The Android AI Architecture

Google’s approach to on-device AI centers on the AI Core system service. Because models like Gemini Nano are large (3-4 GB), shipping them within individual apps is impractical. AI Core centralizes the model on the device, allowing multiple apps to share the same resource. This architecture handles hardware optimization, memory management, and execution priority automatically. Foreground apps receive priority for inference, while background tasks are queued and managed by the system to preserve battery life.

Implementation Strategies

Developers have three primary paths for building intelligent experiences on Android:

  • ML Kit GenAI APIs: The most straightforward path. It provides access to Gemini Nano for tasks like summarization, proofreading, and general prompting. It abstracts away the complexity of TPU inference and model configuration.
  • Hybrid Inference: To solve the reach problem—where Nano is only available on recent flagship devices—developers can use Firebase AI logic. This allows an app to attempt on-device inference first and automatically fall back to cloud models (like Gemini Flash) if the local model is unavailable.
  • LiteRT: For developers requiring custom models or specific optimizations beyond what the standard APIs offer, LiteRT provides a lower-level framework for running custom models on-device.

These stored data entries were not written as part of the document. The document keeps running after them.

/-- The rows of jib instructions that are not HRECV, with their operations (R152). -/
def jibRows : List ((Fin 32 → List Word → Bool → Instr) × Nat) :=
  [(.jibNop, 0x00), (.jibMov, 0x01), (.jibAdd, 0x02), (.jibSub, 0x03), (.jibMul, 0x04), (.jibFma, 0x05),
   (.jibMax, 0x06), (.jibMin, 0x07), (.jibAbs, 0x08), (.jibNeg, 0x09), (.jibAnd, 0x0A), (.jibOr, 0x0B),
   (.jibXor, 0x0C), (.jibShl, 0x0D), (.jibShr, 0x0E), (.jibAsr, 0x0F), (.jibCmpeq, 0x10), (.jibCmplt, 0x11),
   (.jibCmple, 0x12), (.jibSel, 0x13), (.jibCvt, 0x14), (.jibRcp, 0x20), (.jibDiv, 0x21), (.jibSqrt, 0x22),
   (.jibRsqrt, 0x23), (.jibExp, 0x24), (.jibExp2, 0x25), (.jibLog, 0x26), (.jibLog2, 0x27), (.jibTanh, 0x28),
   (.jibSigmoid, 0x29), (.jibSilu, 0x2A), (.jibGelu, 0x2B), (.jibSin, 0x2C), (.jibCos, 0x2D), (.silumul, 0x2E),
   (.jibRsum, 0x40), (.jibRmax, 0x41), (.rmin, 0x42), (.argmax, 0x43), (.rmaxrec, 0x44), (.compress, 0x50),
   (.expand, 0x51), (.topk, 0x52), (.sample, 0x53), (.treemask, 0x54), (.smxupd, 0x55), (.quant, 0x56),
   (.rmsnorm, 0x57), (.tmma, 0x60), (.ttrans, 0x61)]

/-- Jib `j` issues the instruction `w` by the row of operation `op`, and it waits for no cleat (R146, R147): its mast runs,
an edge has started a step that it has not ended, its program is not over and has these words at PC, and the operation they
name, if they name one, is the row's; no write waits at a full scoreboard. -/
def JibIssues (s : Machine.State) (j : Nat) (w : List Word) (p : Bool) (op : Nat) : Prop :=
  s.mastRuns (j / 4) = true ∧ s.stepping (Machine.uJib j) = true ∧
  s.bit (.jibStat (j / 4) (j % 4)) Machine.JIB_STAT.STEP_DONE = false ∧
  s.f (.jibStat (j / 4) (j % 4)) Machine.JIB_STAT.PC < s.f (.jibProg (j / 4) (j % 4)) Machine.JIB_PROG.LENGTH ∧
  s.jibFetch j = (w, p) ∧ (Machine.jibOps.contains (Machine.jw w 0 7 0) = true → Machine.jw w 0 7 0 = op) ∧
  Calm s ∧
  (p = true ∨ Machine.jw w 1 31 16 = 0 ∨ Machine.cleatMax < Machine.jw w 1 15 0)

/-- Where jib `j` puts the completion record of its next instruction (R168). -/
def jibRecord (s : Machine.State) (j : Nat) : Nat :=
  Machine.actBase (j / 4) + s.f (.jibRec (j / 4) (j % 4)) Machine.JIB_REC.OFFSET +
    16 * s.f (.jibStat (j / 4) (j % 4)) Machine.JIB_STAT.PC

/-- In `t` jib `j` has completed an instruction with a status and a result (R146, R168): its registers, its step and its
record. -/
def JibEnds (s t : Machine.State) (j : Nat) (w : List Word) (op : Nat) (st : Status) (flags result : Nat) : Prop :=
  t.f (.jibStat (j / 4) (j % 4)) Machine.JIB_STAT.LAST_STATUS = (s.recStatus (Machine.uJib j) st).code ∧
  t.bit (.jibStat (j / 4) (j % 4)) Machine.JIB_STAT.WAITING = false ∧
  (t.jib j).result = result ∧
  t.rd (.jibLast (j / 4) (j % 4)) = BitVec.ofNat 64 ((s.recStatus (Machine.uJib j) st).code + 256 * (flags % 256) +
    65536 * op + 2 ^ 32 * (result % 2 ^ 32)) ∧
  ((Machine.jw w 0 23 23 = 1 ∨ s.f (.jibStat (j / 4) (j % 4)) Machine.JIB_STAT.PC + 1 =
      s.f (.jibProg (j / 4) (j % 4)) Machine.JIB_PROG.LENGTH) →
    t.bit (.jibStat (j / 4) (j % 4)) Machine.JIB_STAT.STEP_DONE = true ∧
    (Machine.uJib j, s.tbNs) ∈ t.tick.reports) ∧
  (Machine.jw w 0 23 23 ≠ 1 → s.f (.jibStat (j / 4) (j % 4)) Machine.JIB_STAT.PC + 1 <
      s.f (.jibProg (j / 4) (j % 4)) Machine.JIB_PROG.LENGTH →
    t.f (.jibStat (j / 4) (j % 4)) Machine.JIB_STAT.PC = s.f (.jibStat (j / 4) (j % 4)) Machine.JIB_STAT.PC + 1) ∧
  (∀ F, Machine.jibErrField st = some F → t.bit (.jibErr (j / 4) (j % 4)) F = true) ∧
  (Machine.jw w 0 57 42 = 0xFFFF → Machine.jw w 0 24 24 = 1 →
    s.access (.unit (Machine.uJib j)) true (jibRecord s j) 16 = .done →
    byteAt t (jibRecord s j) = BitVec.ofNat 8 (s.recStatus (Machine.uJib j) st).code ∧
    byteAt t (jibRecord s j + 1) = BitVec.ofNat 8 flags ∧ byteAt t (jibRecord s j + 2) = BitVec.ofNat 8 op ∧
    ∀ i < 4, byteAt t (jibRecord s j + 4 + i) = BitVec.ofNat 8 (result / 256 ^ i))

/-- What an instruction of jib `j` may change beside memory and its own store: its registers and those that count reads, the
step's count of bad operations, its report, the free values, and the banks and scoreboards that serve its accesses. -/
def JibFrame (s t : Machine.State) (j : Nat) : Prop :=
  (∀ r, r ∉ [Machine.Reg.jibStat (j / 4) (j % 4), .jibLast (j / 4) (j % 4), .jibErr (j / 4) (j % 4),
    .jibRsctr (j / 4) (j % 4)] → ¬ ReadRegs r → t.rd r = s.rd r) ∧
  (∀ k, k ≠ j → t.jib k = s.jib k) ∧
  { t with regs := s.regs, jibs := s.jibs, mem := s.mem, poison := s.poison, free := s.free, tick := s.tick
           chip := s.chip, hbm := s.hbm } = s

Managing Trade-offs and Capabilities

While the GenAI APIs are optimized for privacy and low latency, they currently require flagship hardware from the last two years. For broader compatibility, developers should use "classic" ML Kit APIs (vision, OCR), which support over a billion devices.

Regarding RAG-style applications, the current Prompt API supports text and image inputs. While a dedicated embedding API is not yet live, Google confirmed it is coming soon to facilitate vectorization and similarity tasks. Developers are encouraged to treat these tools as foundational layers—building their own logic, prompts, and "skills" on top of the provided APIs rather than expecting the system to handle high-level task orchestration.